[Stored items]
-- ==== Sys2Proof/Laws/State.lean ====
section
/-! SUPPORT. One lemma for each field of State and each update, true by rfl, so that no proof unfolds a record update. -/

namespace Sys2Proof.Machine

variable (s : State)

/-! ### `State.setReg` -/

@[simp] theorem setReg_a_regA (v : Byte) : (s.setReg .a v).regA = v := rfl
@[simp] theorem setReg_a_regX (v : Byte) : (s.setReg .a v).regX = s.regX := rfl
@[simp] theorem setReg_a_regY (v : Byte) : (s.setReg .a v).regY = s.regY := rfl
@[simp] theorem setReg_a_regS (v : Byte) : (s.setReg .a v).regS = s.regS := rfl
@[simp] theorem setReg_x_regA (v : Byte) : (s.setReg .x v).regA = s.regA := rfl
@[simp] theorem setReg_x_regX (v : Byte) : (s.setReg .x v).regX = v := rfl
@[simp] theorem setReg_x_regY (v : Byte) : (s.setReg .x v).regY = s.regY := rfl
@[simp] theorem setReg_x_regS (v : Byte) : (s.setReg .x v).regS = s.regS := rfl
@[simp] theorem setReg_y_regA (v : Byte) : (s.setReg .y v).regA = s.regA := rfl
@[simp] theorem setReg_y_regX (v : Byte) : (s.setReg .y v).regX = s.regX := rfl
@[simp] theorem setReg_y_regY (v : Byte) : (s.setReg .y v).regY = v := rfl
@[simp] theorem setReg_y_regS (v : Byte) : (s.setReg .y v).regS = s.regS := rfl
@[simp] theorem setReg_s_regA (v : Byte) : (s.setReg .s v).regA = s.regA := rfl
@[simp] theorem setReg_s_regX (v : Byte) : (s.setReg .s v).regX = s.regX := rfl
@[simp] theorem setReg_s_regY (v : Byte) : (s.setReg .s v).regY = s.regY := rfl
@[simp] theorem setReg_s_regS (v : Byte) : (s.setReg .s v).regS = v := rfl
@[simp] theorem setReg_cfg (r : Reg) (v : Byte) : (s.setReg r v).cfg = s.cfg := by cases r <;> rfl
@[simp] theorem setReg_regP (r : Reg) (v : Byte) : (s.setReg r v).regP = s.regP := by cases r <;> rfl
@[simp] theorem setReg_pcField (r : Reg) (v : Byte) : (s.setReg r v).pcField = s.pcField := by cases r <;> rfl
@[simp] theorem setReg_mem (r : Reg) (v : Byte) : (s.setReg r v).mem = s.mem := by cases r <;> rfl
@[simp] theorem setReg_out (r : Reg) (v : Byte) : (s.setReg r v).out = s.out := by cases r <;> rfl
@[simp] theorem setReg_fault (r : Reg) (v : Byte) : (s.setReg r v).fault = s.fault := by cases r <;> rfl
@[simp] theorem setReg_phase (r : Reg) (v : Byte) : (s.setReg r v).phase = s.phase := by cases r <;> rfl
@[simp] theorem setReg_code (r : Reg) (v : Byte) : (s.setReg r v).code = s.code := by cases r <;> rfl
@[simp] theorem setReg_cursor (r : Reg) (v : Byte) : (s.setReg r v).cursor = s.cursor := by cases r <;> rfl
@[simp] theorem setReg_runCall (r : Reg) (v : Byte) : (s.setReg r v).runCall = s.runCall := by cases r <;> rfl
@[simp] theorem setReg_reg (r q : Reg) (v : Byte) : (s.setReg r v).reg q = if q = r then v else s.reg q := by
  cases r <;> cases q <;> rfl

/-! ### `State.setP` -/

@[simp] theorem setP_cfg (p : Byte) : (s.setP p).cfg = s.cfg := rfl
@[simp] theorem setP_regA (p : Byte) : (s.setP p).regA = s.regA := rfl
@[simp] theorem setP_regX (p : Byte) : (s.setP p).regX = s.regX := rfl
@[simp] theorem setP_regY (p : Byte) : (s.setP p).regY = s.regY := rfl
@[simp] theorem setP_regS (p : Byte) : (s.setP p).regS = s.regS := rfl
@[simp] theorem setP_regP (p : Byte) : (s.setP p).regP = p := rfl
@[simp] theorem setP_pcField (p : Byte) : (s.setP p).pcField = s.pcField := rfl
@[simp] theorem setP_mem (p : Byte) : (s.setP p).mem = s.mem := rfl
@[simp] theorem setP_out (p : Byte) : (s.setP p).out = s.out := rfl
@[simp] theorem setP_fault (p : Byte) : (s.setP p).fault = s.fault := rfl
@[simp] theorem setP_phase (p : Byte) : (s.setP p).phase = s.phase := rfl
@[simp] theorem setP_code (p : Byte) : (s.setP p).code = s.code := rfl
@[simp] theorem setP_cursor (p : Byte) : (s.setP p).cursor = s.cursor := rfl
@[simp] theorem setP_runCall (p : Byte) : (s.setP p).runCall = s.runCall := rfl
@[simp] theorem setP_reg (p : Byte) (q : Reg) : (s.setP p).reg q = s.reg q := by cases q <;> rfl

/-! ### `State.advance` -/

@[simp] theorem advance_cfg (n : Nat) : (s.advance n).cfg = s.cfg := rfl
@[simp] theorem advance_regA (n : Nat) : (s.advance n).regA = s.regA := rfl
@[simp] theorem advance_regX (n : Nat) : (s.advance n).regX = s.regX := rfl
@[simp] theorem advance_regY (n : Nat) : (s.advance n).regY = s.regY := rfl
@[simp] theorem advance_regS (n : Nat) : (s.advance n).regS = s.regS := rfl
@[simp] theorem advance_regP (n : Nat) : (s.advance n).regP = s.regP := rfl
@[simp] theorem advance_pcField (n : Nat) : (s.advance n).pcField = s.pcField := rfl
@[simp] theorem advance_mem (n : Nat) : (s.advance n).mem = s.mem := rfl
@[simp] theorem advance_out (n : Nat) : (s.advance n).out = s.out := rfl
@[simp] theorem advance_fault (n : Nat) : (s.advance n).fault = s.fault := rfl
@[simp] theorem advance_phase (n : Nat) : (s.advance n).phase = s.phase := rfl
@[simp] theorem advance_code (n : Nat) : (s.advance n).code = s.code := rfl
@[simp] theorem advance_cursor (n : Nat) : (s.advance n).cursor = s.cursor + n + 1 := rfl
@[simp] theorem advance_runCall (n : Nat) : (s.advance n).runCall = s.runCall := rfl
@[simp] theorem advance_reg (n : Nat) (q : Reg) : (s.advance n).reg q = s.reg q := by cases q <;> rfl

/-! ### `State.emit` -/

@[simp] theorem emit_cfg (v : Byte) : (s.emit v).cfg = s.cfg := rfl
@[simp] theorem emit_regA (v : Byte) : (s.emit v).regA = s.regA := rfl
@[simp] theorem emit_regX (v : Byte) : (s.emit v).regX = s.regX := rfl
@[simp] theorem emit_regY (v : Byte) : (s.emit v).regY = s.regY := rfl
@[simp] theorem emit_regS (v : Byte) : (s.emit v).regS = s.regS := rfl
@[simp] theorem emit_regP (v : Byte) : (s.emit v).regP = s.regP := rfl
@[simp] theorem emit_pcField (v : Byte) : (s.emit v).pcField = s.pcField := rfl
@[simp] theorem emit_mem (v : Byte) : (s.emit v).mem = s.mem := rfl
@[simp] theorem emit_out (v : Byte) : (s.emit v).out = s.out ++ [v] := rfl
@[simp] theorem emit_fault (v : Byte) : (s.emit v).fault = s.fault := rfl
@[simp] theorem emit_phase (v : Byte) : (s.emit v).phase = s.phase := rfl
@[simp] theorem emit_code (v : Byte) : (s.emit v).code = s.code := rfl
@[simp] theorem emit_cursor (v : Byte) : (s.emit v).cursor = s.cursor := rfl
@[simp] theorem emit_runCall (v : Byte) : (s.emit v).runCall = s.runCall := rfl
@[simp] theorem emit_reg (v : Byte) (q : Reg) : (s.emit v).reg q = s.reg q := by cases q <;> rfl

/-! ### `State.takeFault` -/

@[simp] theorem takeFault_cfg (k : FaultKind) : (s.takeFault k).cfg = s.cfg := rfl
@[simp] theorem takeFault_regA (k : FaultKind) : (s.takeFault k).regA = s.regA := rfl
@[simp] theorem takeFault_regX (k : FaultKind) : (s.takeFault k).regX = s.regX := rfl
@[simp] theorem takeFault_regY (k : FaultKind) : (s.takeFault k).regY = s.regY := rfl
@[simp] theorem takeFault_regS (k : FaultKind) : (s.takeFault k).regS = s.regS := rfl
@[simp] theorem takeFault_regP (k : FaultKind) : (s.takeFault k).regP = s.regP := rfl
@[simp] theorem takeFault_pcField (k : FaultKind) : (s.takeFault k).pcField = s.pcField := rfl
@[simp] theorem takeFault_mem (k : FaultKind) : (s.takeFault k).mem = s.mem := rfl
@[simp] theorem takeFault_out (k : FaultKind) : (s.takeFault k).out = s.out := rfl
@[simp] theorem takeFault_fault (k : FaultKind) : (s.takeFault k).fault = some { kind := k, cursor := s.cursor, opcode := s.opcodeByte } := rfl
@[simp] theorem takeFault_phase (k : FaultKind) : (s.takeFault k).phase = .faulted := rfl
@[simp] theorem takeFault_code (k : FaultKind) : (s.takeFault k).code = s.code := rfl
@[simp] theorem takeFault_cursor (k : FaultKind) : (s.takeFault k).cursor = s.cursor := rfl
@[simp] theorem takeFault_runCall (k : FaultKind) : (s.takeFault k).runCall = s.runCall := rfl
@[simp] theorem takeFault_reg (k : FaultKind) (q : Reg) : (s.takeFault k).reg q = s.reg q := by cases q <;> rfl

/-! ### `State.callRun` -/

@[simp] theorem callRun_cfg (c : List Byte) : (s.callRun c).cfg = s.cfg := rfl
@[simp] theorem callRun_regA (c : List Byte) : (s.callRun c).regA = s.regA := rfl
@[simp] theorem callRun_regX (c : List Byte) : (s.callRun c).regX = s.regX := rfl
@[simp] theorem callRun_regY (c : List Byte) : (s.callRun c).regY = s.regY := rfl
@[simp] theorem callRun_regS (c : List Byte) : (s.callRun c).regS = s.regS := rfl
@[simp] theorem callRun_regP (c : List Byte) : (s.callRun c).regP = s.regP := rfl
@[simp] theorem callRun_pcField (c : List Byte) : (s.callRun c).pcField = s.pcField := rfl
@[simp] theorem callRun_mem (c : List Byte) : (s.callRun c).mem = s.mem := rfl
@[simp] theorem callRun_out (c : List Byte) : (s.callRun c).out = s.out := rfl
@[simp] theorem callRun_fault (c : List Byte) : (s.callRun c).fault = s.fault := rfl
@[simp] theorem callRun_phase (c : List Byte) : (s.callRun c).phase = s.phase := rfl
@[simp] theorem callRun_code (c : List Byte) : (s.callRun c).code = s.code := rfl
@[simp] theorem callRun_cursor (c : List Byte) : (s.callRun c).cursor = s.cursor := rfl
@[simp] theorem callRun_runCall (c : List Byte) : (s.callRun c).runCall = some c := rfl

/-! ### `State.startRun` -/

@[simp] theorem startRun_cfg (c : List Byte) : (s.startRun c).cfg = s.cfg := rfl
@[simp] theorem startRun_regA (c : List Byte) : (s.startRun c).regA = s.regA := rfl
@[simp] theorem startRun_regX (c : List Byte) : (s.startRun c).regX = s.regX := rfl
@[simp] theorem startRun_regY (c : List Byte) : (s.startRun c).regY = s.regY := rfl
@[simp] theorem startRun_regS (c : List Byte) : (s.startRun c).regS = s.regS := rfl
@[simp] theorem startRun_regP (c : List Byte) : (s.startRun c).regP = s.regP := rfl
@[simp] theorem startRun_pcField (c : List Byte) : (s.startRun c).pcField = s.pcField := rfl
@[simp] theorem startRun_mem (c : List Byte) : (s.startRun c).mem = s.mem := rfl
@[simp] theorem startRun_out (c : List Byte) : (s.startRun c).out = s.out := rfl
@[simp] theorem startRun_fault (c : List Byte) : (s.startRun c).fault = s.fault := rfl
@[simp] theorem startRun_phase (c : List Byte) : (s.startRun c).phase = .running := rfl
@[simp] theorem startRun_code (c : List Byte) : (s.startRun c).code = c := rfl
@[simp] theorem startRun_cursor (c : List Byte) : (s.startRun c).cursor = 0 := rfl
@[simp] theorem startRun_runCall (c : List Byte) : (s.startRun c).runCall = none := rfl

/-! ### `State.finishRun` -/

@[simp] theorem finishRun_cfg : (s.finishRun).cfg = s.cfg := rfl
@[simp] theorem finishRun_regA : (s.finishRun).regA = s.regA := rfl
@[simp] theorem finishRun_regX : (s.finishRun).regX = s.regX := rfl
@[simp] theorem finishRun_regY : (s.finishRun).regY = s.regY := rfl
@[simp] theorem finishRun_regS : (s.finishRun).regS = s.regS := rfl
@[simp] theorem finishRun_regP : (s.finishRun).regP = s.regP := rfl
@[simp] theorem finishRun_pcField : (s.finishRun).pcField = s.pcField := rfl
@[simp] theorem finishRun_mem : (s.finishRun).mem = s.mem := rfl
@[simp] theorem finishRun_out : (s.finishRun).out = s.out ++ [s.regA] := rfl
@[simp] theorem finishRun_fault : (s.finishRun).fault = s.fault := rfl
@[simp] theorem finishRun_phase : (s.finishRun).phase = .done := rfl
@[simp] theorem finishRun_code : (s.finishRun).code = s.code := rfl
@[simp] theorem finishRun_cursor : (s.finishRun).cursor = s.cursor := rfl
@[simp] theorem finishRun_runCall : (s.finishRun).runCall = s.runCall := rfl

/-! ### `State.skipByte` -/

@[simp] theorem skipByte_cfg : (s.skipByte).cfg = s.cfg := rfl
@[simp] theorem skipByte_regA : (s.skipByte).regA = s.regA := rfl
@[simp] theorem skipByte_regX : (s.skipByte).regX = s.regX := rfl
@[simp] theorem skipByte_regY : (s.skipByte).regY = s.regY := rfl
@[simp] theorem skipByte_regS : (s.skipByte).regS = s.regS := rfl
@[simp] theorem skipByte_regP : (s.skipByte).regP = s.regP := rfl
@[simp] theorem skipByte_pcField : (s.skipByte).pcField = s.pcField := rfl
@[simp] theorem skipByte_mem : (s.skipByte).mem = s.mem := rfl
@[simp] theorem skipByte_out : (s.skipByte).out = s.out := rfl
@[simp] theorem skipByte_fault : (s.skipByte).fault = s.fault := rfl
@[simp] theorem skipByte_phase : (s.skipByte).phase = s.phase := rfl
@[simp] theorem skipByte_code : (s.skipByte).code = s.code := rfl
@[simp] theorem skipByte_cursor : (s.skipByte).cursor = s.cursor + 1 := rfl
@[simp] theorem skipByte_runCall : (s.skipByte).runCall = s.runCall := rfl

/-! ### `State.withFetchWord` -/

@[simp] theorem withFetchWord_cfg (nbits w : Nat) : (s.withFetchWord nbits w).cfg = s.cfg := rfl
@[simp] theorem withFetchWord_regA (nbits w : Nat) : (s.withFetchWord nbits w).regA = s.regA := rfl
@[simp] theorem withFetchWord_regX (nbits w : Nat) : (s.withFetchWord nbits w).regX = s.regX := rfl
@[simp] theorem withFetchWord_regY (nbits w : Nat) : (s.withFetchWord nbits w).regY = s.regY := rfl
@[simp] theorem withFetchWord_regS (nbits w : Nat) : (s.withFetchWord nbits w).regS = s.regS := rfl
@[simp] theorem withFetchWord_regP (nbits w : Nat) : (s.withFetchWord nbits w).regP = s.regP := rfl
@[simp] theorem withFetchWord_pcField (nbits w : Nat) : (s.withFetchWord nbits w).pcField = s.pcField := rfl
@[simp] theorem withFetchWord_mem (nbits w : Nat) : (s.withFetchWord nbits w).mem = s.mem := rfl
@[simp] theorem withFetchWord_out (nbits w : Nat) : (s.withFetchWord nbits w).out = s.out := rfl
@[simp] theorem withFetchWord_fault (nbits w : Nat) : (s.withFetchWord nbits w).fault = s.fault := rfl
@[simp] theorem withFetchWord_phase (nbits w : Nat) : (s.withFetchWord nbits w).phase = .running := rfl
@[simp] theorem withFetchWord_code (nbits w : Nat) : (s.withFetchWord nbits w).code = tableBytes nbits w := rfl
@[simp] theorem withFetchWord_cursor (nbits w : Nat) : (s.withFetchWord nbits w).cursor = 0 := rfl
@[simp] theorem withFetchWord_runCall (nbits w : Nat) : (s.withFetchWord nbits w).runCall = s.runCall := rfl

/-! ### The register accessor -/

@[simp] theorem reg_a : s.reg .a = s.regA := rfl
@[simp] theorem reg_x : s.reg .x = s.regX := rfl
@[simp] theorem reg_y : s.reg .y = s.regY := rfl
@[simp] theorem reg_s : s.reg .s = s.regS := rfl

end Sys2Proof.Machine
end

## WHAT TO WORK ON
Write out the records exactly, starting at the first line and stopping after the line that contains "v).regY = v := rfl".

## ANSWER TO THIS PROBLEM
-- ==== Sys2Proof/Laws/State.lean ====
section
/-! SUPPORT. One lemma for each field of State and each update, true by rfl, so that no proof unfolds a record update. -/

namespace Sys2Proof.Machine

variable (s : State)

/-! ### `State.setReg` -/

@[simp] theorem setReg_a_regA (v : Byte) : (s.setReg .a v).regA = v := rfl
@[simp] theorem setReg_a_regX (v : Byte) : (s.setReg .a v).regX = s.regX := rfl
@[simp] theorem setReg_a_regY (v : Byte) : (s.setReg .a v).regY = s.regY := rfl
@[simp] theorem setReg_a_regS (v : Byte) : (s.setReg .a v).regS = s.regS := rfl
@[simp] theorem setReg_x_regA (v : Byte) : (s.setReg .x v).regA = s.regA := rfl
@[simp] theorem setReg_x_regX (v : Byte) : (s.setReg .x v).regX = v := rfl
@[simp] theorem setReg_x_regY (v : Byte) : (s.setReg .x v).regY = s.regY := rfl
@[simp] theorem setReg_x_regS (v : Byte) : (s.setReg .x v).regS = s.regS := rfl
@[simp] theorem setReg_y_regA (v : Byte) : (s.setReg .y v).regA = s.regA := rfl
@[simp] theorem setReg_y_regX (v : Byte) : (s.setReg .y v).regX = s.regX := rfl
@[simp] theorem setReg_y_regY (v : Byte) : (s.setReg .y v).regY = v := rfl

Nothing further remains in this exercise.